Do lado judeu, a hostilidade era tão grande que, nas sinagogas, os samaritanos
eram freqüentemente malditos; os judeus rezavam a Deus para não dar a eles
nenhuma parte na vida eterna, recusavam um testemunho feito por um
samaritano, não aceitavam nenhum serviço deles.[4]
As relações entre os judeus e os mestiços samaritanos, que estiveram submetidas
às mais diversas oscilações, tinham experimentado, nos tempos de Jesus,
especial agravamento, depois que os samaritanos, entre 6 e 9 E.C., durante uma
festa da Páscoa, por volta da meia-noite, tornaram a praça do templo impura,
esparramando aí ossadas humanas; reinava de ambas as partes ódio
irreconciliável. Vê-se, então, claramente que Jesus escolhe exemplos extremos.[5]
Afirma o historiador do século I, Flávio Josefo: “Samaritanos armaram emboscadas
para peregrinos que vinham às festas judaicas e o procurador Cumanus,
subornado pelos samaritanos, não interveio. Assim judeus atacaram vilas
samaritanas e massacraram seus habitantes.”[6]

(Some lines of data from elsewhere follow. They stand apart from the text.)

-- ==== Sys2Proof/Tests/Slice0.lean ====
section
/-! SUPPORT. The model's own tests. Expected values come from the spec: the examples of its rules and the vectors of
95_test_vectors.md, named at each test. -/

open Sys2Proof Sys2Proof.Machine

namespace Sys2Proof.Tests

/-! ## Well-formedness: an ill-formed term for each check -/

theorem test_wf_refuses_note_out_of_range : (Instr.nNote 0x5F#8).wf = false := by decide
theorem test_wf_refuses_note_above_range : (Instr.nNote 0xC3#8).wf = false := by decide
theorem test_wf_refuses_none_in_range : (Instr.nNone 0x60#8).wf = false := by decide
theorem test_wf_refuses_none_on_sentinel : (Instr.nNone 0xC1#8).wf = false := by decide
theorem test_wf_refuses_first_wave_keep : (Instr.fwWave 0x00#8).wf = false := by decide
theorem test_wf_refuses_first_wave_sentinel : (Instr.fwWave 0xFE#8).wf = false := by decide
theorem test_wf_refuses_delay_zero : (Instr.wDelay 0#4 0x80#8).wf = false := by decide
theorem test_wf_refuses_wave_below_range : (Instr.wWave 0x0F#8 0x80#8).wf = false := by decide
theorem test_wf_refuses_wave_above_range : (Instr.wWave 0xE0#8 0x80#8).wf = false := by decide
theorem test_wf_refuses_pulse_modulation_zero : (Instr.pMod 0#7 0x20#8).wf = false := by decide
theorem test_wf_refuses_filter_modulation_zero : (Instr.fMod 0#7 0x20#8).wf = false := by decide
theorem test_wf_refuses_absolute_note_zero : (Instr.naAbs 0#7).wf = false := by decide
theorem test_wf_takes_range_ends :
    (Instr.nNote 0x60#8).wf = true ∧ (Instr.nNote 0xBF#8).wf = true ∧ (Instr.wWave 0xDF#8 0#8).wf = true := by decide

/-! ## Decoding: words written out from 30_encoding.md -/

/-- R102. -/
theorem test_decode_note :
    decode .note [0xC0#8] = .ok .nRest ∧ decode .note [0xC1#8] = .ok .nKoff ∧ decode .note [0xC2#8] = .ok .nKon ∧
    decode .note [0x60#8] = .ok (.nNote 0x60#8) ∧ decode .note [0xBF#8] = .ok (.nNote 0xBF#8) ∧
    decode .note [0x5F#8] = .ok (.nNone 0x5F#8) ∧ decode .note [0xC3#8] = .ok (.nNone 0xC3#8) :=
  ⟨rfl, rfl, rfl, rfl, rfl, rfl, rfl⟩

/-- R103, R104; bits 7:4 of the code byte are ignored. -/
theorem test_decode_cmd_low :
    decode .cmd [0x00#8, 0x12#8] = .ok (.nop 0x12#8) ∧ decode .cmd [0x01#8, 0x12#8] = .ok (.pup 0x12#8) ∧
    decode .cmd [0x02#8, 0x12#8] = .ok (.pdn 0x12#8) ∧ decode .cmd [0xF3#8, 0x12#8] = .ok (.tpo 0x12#8) ∧
    decode .cmd [0x04#8, 0x12#8] = .ok (.vib 0x12#8) ∧ decode .cmd [0x05#8, 0x12#8] = .ok (.sad 0x12#8) ∧
    decode .cmd [0x06#8, 0x12#8] = .ok (.ssr 0x12#8) ∧ decode .cmd [0x97#8, 0x12#8] = .ok (.swv 0x12#8) :=
  ⟨rfl, rfl, rfl, rfl, rfl, rfl, rfl, rfl⟩

/-- R104. -/
theorem test_decode_cmd_high :
    decode .cmd [0x08#8, 0x12#8] = .ok (.swp 0x12#8) ∧ decode .cmd [0x09#8, 0x12#8] = .ok (.spp 0x12#8) ∧
    decode .cmd [0x0A#8, 0x12#8] = .ok (.sfp 0x12#8) ∧ decode .cmd [0x0B#8, 0x12#8] = .ok (.sfc 0x12#8) ∧
    decode .cmd [0x0C#8, 0x12#8] = .ok (.sco 0x12#8) ∧ decode .cmd [0x0D#8, 0x12#8] = .ok (.smv 0x12#8) ∧
    decode .cmd [0x0E#8, 0x12#8] = .ok (.fnk 0x12#8) ∧ decode .cmd [0x0F#8, 0x12#8] = .ok (.tmp 0x12#8) :=
  ⟨rfl, rfl, rfl, rfl, rfl, rfl, rfl, rfl⟩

Muitos acontecimentos contribuíram para piorar as relações entre samaritanos e
judeus, como a construção de um templo samaritano sobre o Monte Garizim
noséculo IV a.E.C., e que foi destruído pelos judeus sob o reinado de João
Hircano, no final do II século a.E.C. O monte Garizim é mais alto, muito mais
imponente do que o monte Sião, onde foi construído o templo de Jerusalém. A
própria questão geográfica pode ter gerado ciúmes e críticas de ambas as partes.
Também azedou as relações entre samaritanos e judeus a finalização do
Pentateuco samaritano na segunda metade do século II a.E.C. O texto sagrado
samaritano é o Pentateuco, os cinco primeiros livros, com algumas diferenças em
relação ao Pentateuco judaico-cristão. Por exemplo, a versão samaritana de Dt
27,4 cita o monte Garizim, enquanto a versão judaica de Dt 27,4 faz referência ao
monte Ebal. Os samaritanos não reconhecem os demais livros da Escritura judaica
como textos sagrados.
Esse “ódio irreconciliável” entre judeus e samaritanos foi cultivado ao longo de
quase mil anos de história. É possível que se tenha iniciado com a separação dos
Reinos do Norte e do Sul, em 931 a.C., quando Roboão ficou como rei em Judá,
no Sul, e Jeroboão se impôs como rei em Israel, nas tribos do Norte. Essa
separação foi forçada e violenta, e certamente deixou muitas feridas (cf. 1Rs
11,26–12,33). Em 722 a.E.C., o povo do Reino do Norte foi exilado para a Assíria.
É provável que os “sulistas” tenham cantado vitória dizendo: “Foram exilados
porque eram infiéis à Aliança e idólatras”. A Assíria “repovoou” o Norte com
pessoas das mais diversas raças e etnias. No coração dos samaritanos do Norte
pode ter ficado um ressentimento. A vez dos “sulistas” chegou entre 597 e 587
a.E.C., quando, após várias deportações, foram também exilados para a Babilônia.
Os judeus do Sul sentiram na pele aquilo que haviam passado os “irmãos” do
Norte. Depois vieram as diversas tentativas de retorno para a terra da promessa. A
volta do exílio e o processo de reconstrução foram muito complicados, pois havia
resistência tanto de judeus como de samaritanos quanto à fixação novamente na
terra. É com base nessa história que se entendem os diversos atritos e agressões
que se sucederam.
Nos tempos de Herodes, houve um grande crescimento econômico, à custa de um
alto preço social. Muitas terras de judeus foram expropriadas no Norte, o que
gerou uma massa de desempregados urbanos no Sul, com conseqüentes
distúrbios sociais inseridos em um contexto propício para a disseminação da
insegurança social.
É nesse contexto de injustiça social, de opressão econômica, política e religiosa
que o episódio-parábola do Bom Samaritano (Lc 10,25-37) ganha eloqüência e
precisa ser entendido. Na narrativa do Bom Samaritano vemos a Compaixão-
misericórdia como um princípio básico para o seguimento de Jesus Cristo e do seu
Evangelho, projeto de vida para todos a partir dos oprimidos.